In fact, every SMOTE-based method can be decomposed into two mechanisms: a data selection mechanism and a data generation mechanism. The aforementioned methods all improve the data selection mechanism while adopting the same linear interpolation as SMOTE for generating new samples. However, this linear interpolation approach limits the quality of synthesized samples and is also a primary reason why some oversampling methods cannot overcome intra-class imbalance issues \cite{31}. Literature \cite{32} also points out that synthesized new samples should have the ability to expand the minority class region to emphasize the importance of the minority class in the overall data distribution. Particularly, when minority class samples are multi-cluster distributed, linear interpolation performs synthesis operations between clusters, causing new samples to fall into the majority class region and form noise, further aggravating overlap between the two classes \cite{33}.

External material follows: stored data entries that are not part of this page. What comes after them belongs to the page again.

-- ==== Sys2Proof/Machine/KitCheck.lean ====
section
/-! DEFINITION. Kit packages and the loader's checks (12 R387–R398, Table 12.9). -/
namespace Sys2Proof.Machine
open Sys2Proof

/-! ### The package (Tables 12.1–12.8) -/

/-- A section: its type, body offset and length. -/
structure KSect where
  ty  : Nat
  ofs : Nat
  len : Nat
  crc : Nat
deriving DecidableEq, Repr

def pkSects (p : List Byte) : List KSect :=
  (List.range (leAt p 6 2)).map fun i =>
    { ty := leAt p (64 + 16 * i) 2, ofs := leAt p (68 + 16 * i) 4, len := leAt p (72 + 16 * i) 4, crc := leAt p (76 + 16 * i) 4 }
def sectBody (p : List Byte) (s : KSect) : List Byte := (p.drop s.ofs).take s.len
def pkOf (p : List Byte) (ty : Nat) : List KSect := (pkSects p).filter fun s => decide (s.ty = ty)
/-- The body of the first section of a type; empty where there is none. -/
def pkBody (p : List Byte) (ty : Nat) : List Byte := (((pkOf p ty).head?).map (sectBody p)).getD []

def pkJob (p : List Byte) : Nat := leAt p 16 2
def pkBoot (p : List Byte) : Bool := bit (leAt p 19 1) 0
def pkRes (p : List Byte) : List Byte := pkBody p 1
def resHbm (p : List Byte) : Nat := leAt (pkRes p) 0 8
def resFt (p : List Byte) : Nat := leAt (pkRes p) 8 4
def resNobj (p : List Byte) : Nat := leAt (pkRes p) 12 2
def resReduce (p : List Byte) : Nat := leAt (pkRes p) 16 8
def resBulk (p : List Byte) : Nat := leAt (pkRes p) 24 8
def resEnv (p : List Byte) : Nat := leAt (pkRes p) 32 4
def resHist (p : List Byte) : Bool := bit (leAt (pkRes p) 36 1) 0
/-- Fields of CT entry `c`: cores, CT-buffer bytes, engine rates. -/
def resCt (p : List Byte) (c o n : Nat) : Nat := leAt (pkRes p) (64 + 32 * c + o) n
def resCores (p : List Byte) (c : Nat) : Nat := resCt p c 0 1
/-- An engine rate of CT entry `c`; a CT without cores takes nothing (R390). -/
def resTake (p : List Byte) (c o : Nat) : Nat := if resCores p c = 0 then 0 else resCt p c o 4

/-- CODE sections: the logical core 32·CT + slot, load address, entry and code. -/
structure KCode where
  core  : Nat
  load  : Nat
  entry : Nat
  code  : List Byte
deriving DecidableEq, Repr

def pkCodes (p : List Byte) : List KCode :=
  (pkOf p 2).map fun s =>
    let b := sectBody p s
    { core := 32 * leAt b 0 1 + leAt b 1 1, load := leAt b 4 4, entry := leAt b 8 4, code := (b.drop 16).take (leAt b 12 4) }

/-- Channel map fields (Table 12.5). -/
def pkMap (p : List Byte) : List Byte := pkBody p 5
def mapCh0 (p : List Byte) : Nat := leAt (pkMap p) 0 2
def mapNchk (p : List Byte) : Nat := leAt (pkMap p) 2 2
def mapNbuf (p : List Byte) : Nat := leAt (pkMap p) 4 1
def mapEvlen (p : List Byte) : Nat := leAt (pkMap p) 8 4
def mapEvobj (p : List Byte) : Nat := leAt (pkMap p) 12 2
/-- The CT that takes a lane, 255 where none does: a CT without cores takes nothing (R390). -/
def mapCt (p : List Byte) (lane : Nat) : Nat :=
  let c := leAt (pkMap p) (32 + lane) 1
  if (pkMap p).isEmpty ∨ c ≥ 16 ∨ resCores p c = 0 then 255 else c
def mapPlan (p : List Byte) (i : Nat) : Nat := leAt (pkMap p) (544 + 8 * i) 4
def mapConf (p : List Byte) (i : Nat) : Nat := leAt (pkMap p) (548 + 8 * i) 4
/-- Lanes that the kit takes, and those of a CT, in ascending order. -/
def mapLanes (p : List Byte) : List Nat := (List.range 512).filter fun l => decide (mapCt p l < 16)
def mapLanesOf (p : List Byte) (c : Nat) : List Nat := (List.range 512).filter fun l => decide (mapCt p l = c)
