/-- RL_REDUCE_RX (R325, R328, R333, R684).
Log: entry 30 (DEDUCED; DESIGN CHOICE). -/
def Gremon.reduceRx (g : Gremon) : Gremon :=
  g.onRl 0x30 fun g m =>
    let b := m.bytes.drop 16
    let rid := rrRid b
    let src := leAt m.bytes 8 2
    let att := rrAttempt b
    let st := rrState b
    let period := rrPeriod b
    match g.decl rid with
    | none => g.raise .reduceRefused []
    | some d =>
      let g := if st = 0 ∨ st = 3 then
          let rest := g.redKids.filter fun k => decide (¬(k.rid = rid ∧ k.gid = src))
          { g with redKids := { rid := rid, gid := src, expected := (rrCov b).expected, left := false, members := [] } :: rest }
        else g
      let known := g.red rid period
      let ended := match known with
        | some r => r.ended
        | none => g.redClosed d period
      if ended then g.lateInput rid period (leAt b 16 4)
      else
        let r := known.getD (RedPeriod.fresh rid period)
        let held := r.inputs.find? fun i => !i.tray && decide (i.src = src)
        if st = 1 ∨ st = 2 then
          match held with
          | some i =>
            if att < i.attempt then g
            else if att = i.attempt then g.redMark d r src att st
            else g.setRed { r with early := r.early ++ [(src, att, st)] }
          | none => if r.closedAt.isSome then g else g.setRed { r with early := r.early ++ [(src, att, st)] }
        else if !d.takes b then g.raise .reduceRefused []
        else
          let fresh : RedIn := { tray := false, src := src, attempt := att, state := 0, record := b, gone := false }
          let later := r.early.find? fun e => decide (e.1 = src ∧ e.2.1 = att)
          let mark := fun (g : Gremon) =>
            match later, g.red rid period with
            | some (s, a, x), some r =>
              g.redMark d { r with early := r.early.filter fun e => decide (¬(e.1 = s ∧ e.2.1 = a)) } s a x
            | _, _ => g
          match held with
          | some i =>
            if att ≤ i.attempt then g
            else
              let r' := { r with inputs := r.inputs.map fun (i : RedIn) => if !i.tray && decide (i.src = src) then fresh else i }
              if r.out.isSome && !r.final then mark (g.redRetract d r' false) else mark (g.setRed r')
          | none =>
            if r.closedAt.isSome then g.lateInput rid period (leAt b 16 4)
            else mark ((g.setRed { r.begun g.clk with inputs := r.inputs ++ [fresh] }).redTryClose d period)

/-- RETENTION_END (R334): 4 × F after the close, inputs that stand retracted are given up. -/
def Gremon.retentionEnd (g : Gremon) (rid period : Nat) : Gremon :=
  match g.decl rid, g.red rid period with
  | some d, some r =>
    match r.closedAt with
    | none => g
    | some t =>
      let g := g.moveTo (t + 4 * g.frameNs)
      let gone := r.inputs.filter fun i => decide (i.state = 2) && !i.tray
      let kid := fun (i : RedIn) =>
        { ((g.redKids.find? fun k => decide (k.rid = rid ∧ k.gid = i.src)).getD
            { rid := rid, gid := i.src, expected := 0, left := false, members := [] }) with expected := (rrCov i.record).expected }
      let x := g.absentAll d (gone.map kid)
      let g := if gone.isEmpty then g else x.2.2.noteMissed rid period x.2.1
      let r := { r with ended := true, early := [], absentKids := if gone.isEmpty then r.absentKids else r.absentKids ++ x.1
                        inputs := r.inputs.map fun (i : RedIn) => if i.state = 2 then { i with gone := true } else i }
      if r.done then
        (if d.pkind = 2 then g.setRed { r with inputs := [], out := none }
         else { g with reds := g.reds.filter fun x => decide (¬(x.rid = rid ∧ x.period = period)) })
      else g.setRed r
  | _, _ => g

/-- Retained outputs that go to the PARENT are sent again to a new one (R440). -/
def Gremon.redResend (g : Gremon) : Gremon :=
  g.reds.foldl (fun g r =>
    match g.decl r.rid, r.out with
    | some d, some o =>
      if r.ended || !d.pod || g.root then g
      else
        let g := g.redOut d o
        if r.done then g.redSignal d r 1 else g
    | _, _ => g) g

end Sys2Proof.Machine
end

To address the problems existing in the linear interpolation generation mechanism and make new samples more random and diverse, this paper proposes a data generation mechanism with hypercuboid constraints (referred to as the hypercuboid generation mechanism). This mechanism first constructs a hypercuboid using the line connecting a minority class root sample and its selected neighbor as the diagonal; new samples will be generated within this hypercuboid. However, before generation, it is necessary to detect whether majority class samples exist within the hypercuboid. If they do, the hypercuboid is adjusted. Finally, new minority class samples are generated in safe regions without majority class samples. The hypercuboid generation mechanism is an independent module that can replace linear interpolation and be integrated into most SMOTE-based methods. Next, this paper will first explain the proposed hypercuboid generation mechanism, then embed it into three oversampling methods—SMOTE, Borderline-SMOTE, and ADASYN—and conduct experimental comparisons with the original methods to evaluate the effectiveness of this mechanism.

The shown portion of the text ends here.